PapersFlow's Research Agent uses searchPapers and exaSearch to query 'Fasciola hepatica prevalence ruminants climate impact', retrieving Mas‐Coma et al. (2018) (228 citations) as a core paper on infection sources. citationGraph maps connections to Cwiklinski et al. (2016), revealing 201 ruminant fasciolosis citations. findSimilarPapers expands to snail vector studies like Correa et al. (2010).

Analyze & Verify

Analysis Agent employs readPaperContent on Fairweather et al. (2020) to extract drug resistance data from Fasciola in livestock, then verifyResponse with CoVe checks claims against 195 citing papers. runPythonAnalysis processes prevalence datasets from Rodríguez‐Vivas et al. (2017) using pandas for economic loss statistics, graded by GRADE for evidence strength in control strategies.

Synthesize & Write

Synthesis Agent detects gaps in livestock fascioliasis control post-triclabendazole resistance via Fairweather et al. (2020), flagging contradictions with Roeber et al. (2013) molecular tools.

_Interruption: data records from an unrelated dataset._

/-- Sources that were CAUGHT become PENDING and the class is HELD (R434). -/
def IntClass.restored (c : IntClass) : IntClass :=
  { c with pend := c.pend ||| c.cause, cause := 0, st := .held, waitFast := false }

/-- A saved bulk view takes the lowest free channel of its tile (R391). -/
def restoreView (t : Nat) (s : State) (w : Nat × Nat × JobSet × Bool) : State :=
  match s.freeChan w.2.1 with
  | none => s
  | some c =>
    (s.modFn t (fun x => { x with bulk := { x.bulk with views := x.bulk.views ++ [(w.1, c)] } })).modChan c
      (fun y => { y with nxt := w.2.2.1, arm := w.2.2.2 })

/-- A saved list as it goes on: no read in progress, no deadline. -/
def SList.resumed (l : SList) : SList :=
  { l with deadline := none
           st := if l.st = .header ∨ l.st = .fetching then .idle else l.st }

/-- A saved rule is stored with cleared state (R391), within the limits of a tile's engine: 4,096 remote inputs (R269)
and 65,536 rules (R288). One past a limit is left out as RULE_SET leaves it out (DESIGN CHOICE, log entry 68). -/
def restoreRule (f : Nat) (a : State × List ListRec) (r : (Nat × Nat × Rule) × Nat) : State × List ListRec :=
  let s := a.1
  let t := r.1.1
  let e := r.1.2.2.e
  if (s.rulesOn t).length ≥ 65536 then (s, a.2 ++ [leftOut r.2 0x64 2])
  else if (remoteInputs t (e :: (s.rulesOn t).map (·.2.e))).length > 4096 then (s, a.2 ++ [leftOut r.2 0x64 8])
  else ({ s with rules := nput { e := {} } s.rules (ruleKey t f r.1.2.1) { e } }, a.2)

/-- The commit of a restore: every saved item takes effect and state FROZEN is written (R391, R434). -/
def restoreCommit (seq t : Nat) (v : Saved) (s : State) : State :=
  let s1 := s.modFn t (fun x => { x.gone with
    st := .frozen, share := v.share, restored := true, binds := v.binds, sq := v.sq, cq := v.cq, eq := v.eq
    eqmap := v.eqmap, eqovf := v.eqovf, eqlost := v.eqlost, entries := v.entries, nextEntry := v.nextEntry, hold := v.hold
    finished := v.finished, handles := v.handles, waiting := v.waiting, nextSeq := v.nextSeq
    image := { desc := v.image, latest := v.latest, imgframe := v.imgframe }, bulk := { ring := v.bcq, recs := v.recs }
    bridge := { winbase := v.winbase }, fast := v.fast.restored, norm := v.norm.restored, vecmap := v.vecmap
    latches := v.latches })
  let s2 := (v.granules.filter (fun g => nget 0 s.owners g == 0)).foldl (fun s g => claimGranule t g s) s1
  let s3 := (v.points.filter (fun p => s2.owns t p.1)).foldl restorePoint s2
  let s4 : State := { s3 with
    grants := s3.grants ++ v.grants.map (fun g => { g with owner := t })
    lists := v.lists.foldl (fun m l => nput {} m (listKey t l.1) l.2.resumed) s3.lists }
  let r := v.rules.zipIdx.foldl (restoreRule t) (s4, [])
  let s5 := v.placed.foldl (fun s p => s.modPlan p.1 (fun y => { y with saved := y.saved ++ [(t, p.2)] }))
    (listMore 0 seq r.2 r.1)
  let s6 := (v.views.foldl (restoreView t) s5).setReg 0 pNIB t 0x050 v.miscvec
  commitHandle 0 seq (match v.allow with | some a => allowSet t (some a) s6 | none => s6)

/-- The buffer of a TENANT_RESTORE has been read. -/
def restoreDone (seq t : Nat) (d : List Byte) (s : State) : State :=
  match s.restoreCheck t d with
  | .inl v => restoreCommit seq t v s
  | .inr (st, dt, recs) => failHandle 0 seq st dt (listMore 0 seq recs (s.modFn t Fn.gone))

/-! ## Reads of command structures (R315) -/

/-- The read of a long operation's structure fails: the operation ends and is undone. -/
def longReadFails (f : Nat) (h : Handle) (status detail : Nat) (s : State) : State :=
  undoOp f h (failHandle f h.seq status detail s)

/-- The structure of a long operation has arrived. -/
def longReadDone (f : Nat) (h : Handle) (d : List Byte) (s : State) : State :=
  match h.op with
  | .imageSet _ => imageDone f h.seq d s
  | .ruleSet t first count _ => ruleDone f h.seq t first count d s
  | .tenantCreate t _ => createDone h.seq t d s
  | .tenantShare t _ => shareDone h.seq t d s
  | .tenantRestore t _ => restoreDone h.seq t d s
  | _ => s

/-- The structure of a command without a handle has arrived. -/
def shortReadDone (f : Nat) (e : Entry) (d : List Byte) (s : State) : State :=
  if e.opc = 0x0A then configDone f e d s
  else if e.opc = 0x18 then allowlistDone f e d s
  else if e.opc = 0x20 then policyDone f e d s
  else if e.opc = 0x41 then chunkArrives (.command e.id) e.p0 d s
  else s

/-- The long operation of handle `seq` awaits the read of its structure. -/
def State.awaitsRead (s : State) (f seq : Nat) : Option Handle :=
  (s.handle? f seq).filter (fun h => !h.done && !h.ready && h.word == .pending && (match h.op with
    | .imageSet _ => true
    | .ruleSet .. => true
    | .tenantCreate .. => true
    | .tenantShare .. => true
    | .tenantRestore .. => true
    | _ => false))

/-- The command of entry `id` awaits the read of its structure. -/
def State.readingEntry (s : State) (f id : Nat) : Option Entry :=
  (s.fn f).entries.find? (fun e => e.id == id && e.reading && !e.ended)

/-- A read of a command's structure ends: `long` of handle `id`, else of entry `id`; `status` 0 with its bytes. -/
def structRead (f : Nat) (long : Bool) (id status detail : Nat) (d : List Byte) (s : State) : State :=
  if long then
    match s.awaitsRead f id with
    | some h => wakeTask (.command f h.eid) (if status = 0 then longReadDone f h d s else longReadFails f h status detail s)
    | none => s
  else
    match s.readingEntry f id with
    | some e => wakeTask (.command f id) (if status = 0 then shortReadDone f e d s else finish f e false 0 status detail [] s)
    | none => s

/-- COMMAND_STRUCTURE_READ_DONE: `err` 1 UR, 2 CA, 3 poisoned (R315). -/
def execCommandStructureReadDone (f : Nat) (long : Bool) (id err : Nat) (data : List Byte) (s : State) : Res :=
  .next (structRead f long id (if err = 0 then 0 else 0x20) err data s)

Writing Agent uses latexEditText and latexSyncCitations to draft epidemiological models, latexCompile for figures, and exportMermaid for transmission diagrams linking snails to ruminants.

Use Cases

"Analyze prevalence data from Mexican cattle fascioliasis studies and plot economic impacts"

Research Agent → searchPapers('fascioliasis cattle Mexico') → Analysis Agent → readPaperContent(Rodríguez‐Vivas et al. 2017) → runPythonAnalysis(pandas plot losses vs. infection rates) → matplotlib graph of annual economic impacts.

"Write LaTeX review on Fasciola hepatica transmission in sheep with citations"

Synthesis Agent → gap detection(Cwiklinski et al. 2016) → Writing Agent → latexEditText(draft epidemiology section) → latexSyncCitations(10 helminth papers) → latexCompile → PDF with ruminant transmission model.

"Find code for modeling Lymnaeidae snail distributions in fascioliasis epidemiology"

Research Agent → searchPapers('Lymnaeidae phylogeny fascioliasis') → paperExtractUrls(Correa et al. 2010) → paperFindGithubRepo → githubRepoInspect → Python scripts for vector habitat simulation.

Automated Workflows

Deep Research workflow conducts systematic review of 50+ helminth papers, chaining searchPapers → citationGraph → GRADE grading for fascioliasis prevalence meta-analysis. DeepScan applies 7-step verification to Roeber et al. (2013), checkpointing molecular epidemiology claims with CoVe. Theorizer generates hypotheses on climate-driven transmission from Mas‐Coma et al. (2018) and Hansen & Perry (1994).

Frequently Asked Questions

What defines fascioliasis epidemiology in livestock?

It maps Fasciola hepatica prevalence, risk factors, and transmission in ruminants via serological/coprological tests and snail vector studies. Cwiklinski et al. (2016) emphasize global ruminant impacts.

What are main methods used?

Serological ELISA, coprological sedimentation, and molecular phylogeny for Lymnaeidae vectors. Correa et al. (2010) use supermatrix gene analysis; Hansen and Perry (1994) detail ruminant survey techniques.

What are key papers?

Foundational: Roeber et al. (2013, 384 citations) on nematode epidemiology tools; Correa et al. (2010, 185 citations) on snail vectors. Recent: Mas‐Coma et al. (2018, 228 citations) on infection sources; Fairweather et al. (2020, 195 citations) on fluke resistance.

What open problems exist?

Predicting climate effects on snail habitats and modeling drug resistance spread in livestock. Fairweather et al. (2020) highlight resistance gaps; Roeber et al. (2013) urge advanced molecular epidemiology.